Lipid rafts form signaling platforms on biological membranes with incompletely characterized role in immune response to infection. Here we report that lipid-raft microdomains are essential components of phagolysosomal membranes of macrophages and depend on flotillins. Genetic deletion of flotillins demonstrates that the assembly of both major defense complexes vATPase and NADPH oxidase requires membrane microdomains. Furthermore, we describe a virulence mechanism leading to dysregulation of membrane microdomains by melanized wild-type conidia of the important human-pathogenic fungus Aspergillus fumigatus resulting in reduced phagolysosomal acidification. We show that phagolysosomes with ingested melanized conidia contain a reduced amount of free Ca2+ ions and that inhibition of Ca2+-dependent calmodulin activity led to reduced lipid-raft formation.
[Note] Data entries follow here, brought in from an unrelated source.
/-- A die's condition: failed (R312), the clock and voltage offset of the plan in force and its cycles at the one before with the cycle of the
change (R414), its clusters at 100 °C or above and those that throttle (R313), and its count of corrected errors. -/
structure Die where
  id : Nat
  failed : Bool
  mhz : BitVec 16
  offset : BitVec 16
  counted : Nat
  since : Nat
  hot : List Nat
  throttled : List Nat
  corrected : Nat
  deriving DecidableEq, Repr

/-- The hub's own state (R407, R415, R418, R320, R432): `routes` the port that the leaves of a job use to a peer (R440), `bar0` the bytes of the
functions' BAR0, `replies` the request slots answered, `window` the result window of I3C, `mxPending` the MSI-X vectors raised while the host link is
down, `reportAt` the cycle before which no residency report is sent, `reefDue` the dies whose checkpoint of Reef is due and `reefAt` the RDTIME from which the next
period runs (R414), `idle` the cycle in which the service cores last served a request or appended an event, or a request came while none was pending
(R416), and `fwStatus` the STATUS with which Colophon answered firmware last, 0 before its first request (R426). -/
structure Hub where
  geometry : Vector Word 64
  mode : Mode
  extModid : BitVec 8
  epoch : BitVec 32
  logSeq : BitVec 32
  log : List (BitVec 256)
  recSeq : Word
  jobsMade : BitVec 32
  hostUp : Bool
  cap32 : Bool
  cap64 : Bool
  ports : Vector Port 24
  routes : List (Nat × Nat × Nat)
  bar0 : Memory
  replies : List Reply
  window : List Byte
  mxPending : List (Nat × Nat)
  reportDue : Bool
  reportSeq : Word
  reportAt : Nat
  clamped : Bool
  dies : List Die
  reefDue : List Nat
  reefAt : Nat
  idle : Nat
  fwStatus : Nat
  deriving DecidableEq, Repr

/-- A request of a peer that a hub has passed on to the host or to another peer, where its page lies (R441): its number, the port it came in on, the
operation's parts (offset, size and what came back), and whether the operation returns data. -/
structure Forward where
  key : Nat
  port : Nat
  parts : List (Nat × Nat × Option (BitVec 256))
  reads : Bool
  deriving DecidableEq, Repr

/-- A sector that came back from the host or a peer for the hub itself: whom it serves, where it was read, and its bytes, none when it could not
be read (R413). -/
structure HubLoad where
  key : Nat
  peer : Option Nat
  addr : Nat
  data : Option (BitVec 256)
  deriving DecidableEq, Repr

/-! ### The machine -/

/-- The machine. `leaf` is the leaf on the issue port that this model steps next, and `others` every other leaf that a core holds. -/
structure State where
  leaf : Leaf
  others : List Leaf
  bundle : Bundle
  cores : List Core
  arrays : List StreamArray
  quires : List Quire
  nodes : List Node
  gens : List Gen
  jobs : List Job
  hub : Hub
  mem : Memory
  dirty : List Dirty
  revLines : List RevLine
  ancestors : List Ancestor
  tags : List Nat
  poison : List Nat
  tlb : List Tlb
  invals : List Inval
  checks : List Check
  asked : List ExtReq
  posted : List ExtReq
  forwards : List Forward
  out : List Msg
  loads : List HubLoad
  deferred : List (Service × Request)
  inputs : List Instr
  dev : Bool
  cycle : Nat
  fresh : Nat
  deriving DecidableEq, Repr

/-- Why a run stops with a fault. The part takes every exception of the manual as a next state, so no meaning raises a fault; the type has
one reason because a machine needs a type of faults (safe: it is never raised). -/
inductive Fault where
  | neverRaised
  deriving DecidableEq, Repr

/-- Why a step has no meaning. `notModelled`: the arm of exec has no meaning yet (safe). `notEnabled`: an event was named in a state in
which the manual does not let it occur; raised by the meanings of events (safe: the machine itself never offers such an event). -/
inductive Refusal where
  | notModelled (mnemonic : String)
  | notEnabled
  deriving DecidableEq, Repr

abbrev Out := Host.Outcome State Fault Refusal

/-! ### Reset -/

/-- The registers a new leaf has (R57). -/
def Regs.zero : Regs := ⟨Vector.replicate 64 0, Vector.replicate 64 0, Vector.replicate 16 0⟩

/-- Control registers at creation (Table 2-4); those taken from the record are SLEN 4, SHAPE 0x6FF, and zero otherwise (R399). -/
def Ctl.new : Ctl where
  shape := 0x6FF
  frm := 0
  cvtpol := 0
  slen := 4
  sgen := 4
  seedA := 0
  seedB := 0
  traph := 0
  trapc := 0
  trapv := 0
  trappc := 0
  nraddr := 0
  pri := 0
  wdog := 0x01000000

/-- No loop, as a leaf starts (R57). -/
def LoopSt.none : LoopSt := ⟨false, false, false, 0, 0, 0, 0, 0, 0⟩

/-- No wait (WKIND 0). -/
def Wake.none : Wake := ⟨0, 0, false, 0, 0⟩

/-- A leaf at a bundle boundary. -/
def Progress.none : Progress := ⟨0, 0, false, [], Option.none⟩

/-- A member that has issued nothing. -/
def Member.new (i : BitVec 8) (resident : Bool) : Member := ⟨i, resident, 0, false, [], Progress.none, Option.none, false, 0⟩

/-- A leaf that no core holds: what the issue port has when no leaf is on it. -/
def Leaf.blank : Leaf where
  job := 0
  record := 0
  core := 0
  slot := 0
  quire := 0
  qidx := 0
  code := 0
  rev := 0
  priv := false
  rbase := 0
  state := .created
  cause := 0
  cond := .off
  pc := 0
  intrap := false
  ctl := Ctl.new
  loop := LoopSt.none
  wake := Wake.none
  regs := Regs.zero
  pend := []
  late := []
  setting := []
  nxt := []
  batched := []
  group := 0
  wd := 0
  stall := 0
  pollAt := 0
  noted := false
  answers := []
  prog := Progress.none
  fenceAll := 0
  fenceSt := 0
  undo := none

/-- No bundle in progress. -/
def Bundle.blank : Bundle := ⟨0, 0, .seq, .none, 0, false, false, false⟩

/-- A core as an owning quire's first launch leaves it (R400), which is also what this model gives it at reset. -/
def Core.blank (n : Nat) : Core where
  id := n
  w := []
  a := []
  c := []
  s := []
  allocs := []
  status := Vector.replicate 16 0
  statusPend := []
  nests := []
  ctxs := []
  lastHolder := 7
  retention := false
  retained := []
  used := []

/-- A context as a first launch sets it (R249): DIRECT, timeline 0, FAILN 0, no command. -/
def Ctx.blank (n : Nat) : Ctx := ⟨n, none, 0, 0, 0, 0, 0, 0, none, [], [], 0, false⟩

/-- The settings of a bank with no record. -/
def Setting.blank : Setting := ⟨4, 4, 0, 0, false, 0, 0, 0, 0, 0, 0, 0⟩

/-- A FREE bank (R214). -/
def Bank.free : Bank := ⟨none, false, Setting.blank, [], false⟩

/-- A core's queue at launch (R214, R224): empty, timeline 0, latches (1.0, 1.0). -/
def Queue.blank : Queue := ⟨[], 0, 0, 0, 0, 0x3F800000, 0x3F800000, [], []⟩

/-- A stream array after cold reset (R224: the last-started records name core 3). -/
def StreamArray.blank (n : Nat) : StreamArray :=
  ⟨n, Bank.free, Bank.free, none, none, none, 3, 3, Vector.replicate 4 Queue.blank⟩

/-- A port whose link is down. -/
def Port.down : Port := ⟨false, 0, 0, 0, 0, 0⟩

/-- The hub after the first cold boot: EPOCH 1, SEQ 1, an empty Logbook (R415, R418), every geometry entry zero, every link down. -/
def Hub.reset : Hub where
  geometry := Vector.replicate 64 0
  mode := .local
  extModid := 0
  epoch := 1
  logSeq := 1
  log := []
  recSeq := 1
  jobsMade := 0
  hostUp := false
  cap32 := false
  cap64 := false
  ports := Vector.replicate 24 Port.down
  routes := []
  bar0 := []
  replies := []
  window := []
  mxPending := []
  reportDue := false
  reportSeq := 1
  reportAt := 0
  clamped := false
  dies := []
  reefDue := List.range 48
  reefAt := 0
  idle := 0
  fwStatus := 0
We identify a single-nucleotide polymorphism in the human FLOT1 gene resulting in heightened susceptibility for invasive aspergillosis in hematopoietic stem cell transplant recipients. Collectively, flotillin-dependent microdomains on the phagolysosomal membrane play an essential role in protective antifungal immunity.

Dynamic Surface Proteomes of Allergenic Fungal Conidia.

Fungal spores and hyphal fragments play an important role as allergens in respiratory diseases. In this study, we performed trypsin shaving and secretome analyses to identify the surface-exposed proteins and secreted/shed proteins of Aspergillus fumigatus conidia, respectively. We investigated the surface proteome under different conditions, including temperature variation and germination. We found that the surface proteome of resting A. fumigatus conidia is not static but instead unexpectedly dynamic, as evidenced by drastically different surface proteomes under different growth conditions. Knockouts of two abundant A. fumigatus surface proteins, ScwA and CweA, were found to function only in fine-tuning the cell wall stress response, implying that the conidial surface is very robust against perturbations. We then compared the surface proteome of A. fumigatus to other allergy-inducing molds, including Alternaria alternata, Penicillium rubens, and Cladosporium herbarum, and performed comparative proteomics on resting and swollen conidia, as well as secreted proteins from germinating conidia. We detected 125 protein ortholog groups, including 80 with putative catalytic activity, in the extracellular region of all four molds, and 42 nonorthologous proteins produced solely by A. fumigatus. Ultimately, this study highlights the dynamic nature of the A. fumigatus conidial surface and provides targets for future diagnostics and immunotherapy.